# No Crimson Trace for my Loaded MC Operator



## plentyofpaws (Nov 7, 2008)

Called CT and inquired, nope they don't make a CT for my gun. Now it's a thought process, do I sell the SA and buy a Kimber! Decisions, decisions!


----------



## VAMarine (Dec 25, 2008)

As I posted to the other thread, you need to be specific with them on the terminology, they probably thought you were talking about the EMP.

I just called them and re verified, the Officer's Model grips WILL fit your Micro.


----------



## VAMarine (Dec 25, 2008)

Can anyone tell me what's wrong with this picture from the Crimson Trace website?










I'll give you a hint, look at the make of the gun and compare it to the "Fits models"


----------



## plentyofpaws (Nov 7, 2008)

VAMarine said:


> Can anyone tell me what's wrong with this picture from the Crimson Trace website?
> 
> 
> 
> ...


Thanks VA. I will call them and ask. Do you know who you spoke with?


----------



## VAMarine (Dec 25, 2008)

plentyofpaws said:


> Thanks VA. I will call them and ask. Do you know who you spoke with?

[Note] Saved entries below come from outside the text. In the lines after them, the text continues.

-- ==== Sys2Proof/Machine/Assignment.lean ====
section
/-! DEFINITION. The assignment and math-operator decoder as a shared operation (R230 to R238). -/

namespace Sys2Proof.Machine

/-- `MATH_OPS[b[5:0]]` (R232). -/
def mathEntryOf (t : Tables) (b : Byte) : MathEntry :=
  t.mathOps[(mathIndex b).toNat]'(by have := (mathIndex b).isLt; omega)

/-- `ASSIGN_FAMILIES[b[5:3]]` (R233). -/
def familyOf (t : Tables) (b : Byte) : AssignFamily :=
  t.families[(assignFields b).family.toNat]'(by have := (assignFields b).family.isLt; omega)

/-- The variant index by the family's rule: Bit1, Bit2 or the size field (R234, R235, R236). -/
def familyIndex (rule : FamilyRule) (f : AssignFields) : Nat :=
  match rule with
  | .writeRepeat => f.bit1.toNat
  | .normal => f.bit2.toNat
  | .size => f.size.toNat

/-- The outcome of an assignment byte (R230): a math entry, a family variant, or NoVariant where the family holds no
variant at the index (R236, R314). `next` is the operator's operand rule (R237). -/
def assignmentOutcome (t : Tables) (b : Byte) (consumed : Nat) : CallOutcome :=
  let f := assignFields b
  if f.math then
    let e := mathEntryOf t b
    .success (.assignment { byte := b, fields := f, isMath := true, op := .math e, next := e.operandRule,
                            consumed := consumed })
  else
    let fam := familyOf t b
    match fam.variants[familyIndex fam.rule f]? with
    | none => .noVariant b
    | some v =>
      .success (.assignment { byte := b, fields := f, isMath := false, op := .family v, next := v.operandRule,
                              consumed := consumed })

/-- `decode_assignment` on the byte `b`: one byte is pulled (R230). -/
def decodeAssignment (b : Byte) (s : State) : Host.Outcome State Fault Refusal :=
  streamCall 1 (assignmentOutcome s.tables b) s

end Sys2Proof.Machine
end

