-- ==== Sys2Proof/Laws/Resolver.lean ====
section
/-! SUPPORT. The resolver's selection and the assembly call, once each. -/

namespace Sys2Proof.Machine

/-- The selected index is one of the entry's variants (R111, R131). -/
theorem select_lt_length (e : AsmEntry) (zcri : BitVec 4) (src : RegAddr) :
    (select (entryKind e) zcri src).val < (entryVariants e).length := by
  cases e with
  | normal v => simp [select, entryKind, entryVariants]
  | wr v0 v1 => simp only [select, entryKind, entryVariants]; split <;> simp
  | hub vs => simp [entryKind, entryVariants]
  | jump v0 v1 v2 v3 =>
    have := (zcri.extractLsb' 0 2).isLt
    simp only [select, entryKind, entryVariants]
    split
    · split <;> simp
    · simpa using this

/-- The resolved variant is the entry's variant at the selected index (R110, R111). -/
theorem entryVariant_select (e : AsmEntry) (zcri : BitVec 4) (src : RegAddr) :
    (entryVariants e)[(select (entryKind e) zcri src).val]? =
      some (entryVariant e (select (entryKind e) zcri src)) := by
  have h := select_lt_length e zcri src
  rw [List.getElem?_eq_getElem h]
  congr 1
  revert h
  generalize select (entryKind e) zcri src = idx
  intro h
  cases e with
  | normal v => simp [entryVariants, entryVariant]
  | wr v0 v1 =>
    obtain ⟨k, hk⟩ := idx
    simp only [entryVariants, List.length_cons, List.length_nil] at h
    have : k = 0 ∨ k = 1 := by omega
    rcases this with rfl | rfl <;> simp [entryVariants, entryVariant]
  | hub vs => simp [entryVariants, entryVariant]
  | jump v0 v1 v2 v3 =>
    obtain ⟨k, hk⟩ := idx
    simp only [entryVariants, List.length_cons, List.length_nil] at h
    have : k = 0 ∨ k = 1 ∨ k = 2 ∨ k = 3 := by omega
    rcases this with rfl | rfl | rfl | rfl <;> simp [entryVariants, entryVariant]

/-- Everything an assembly call does: it delivers the record of its opcode and changes nothing else (R130, R131). -/
theorem decodeAssembly_eq (op : Opcode) (s : State) :
    decodeAssembly op s = .next (s.deliver (.success (.instruction (decodeRecord s.tables op)))) := rfl

end Sys2Proof.Machine
end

Couldn't under stand the name, just tell them that you have a Loaded *Micro* *Compact*, the standard 3" 1911 in .45. *NOT an EMP or MC Operator*, remember the "MC" Operator is a 5" gun. Your gun has the standard Officers size grip with bushings 2-11/16" apart, you want wither the model 404 or 304 pending on type of activation preferred.


----------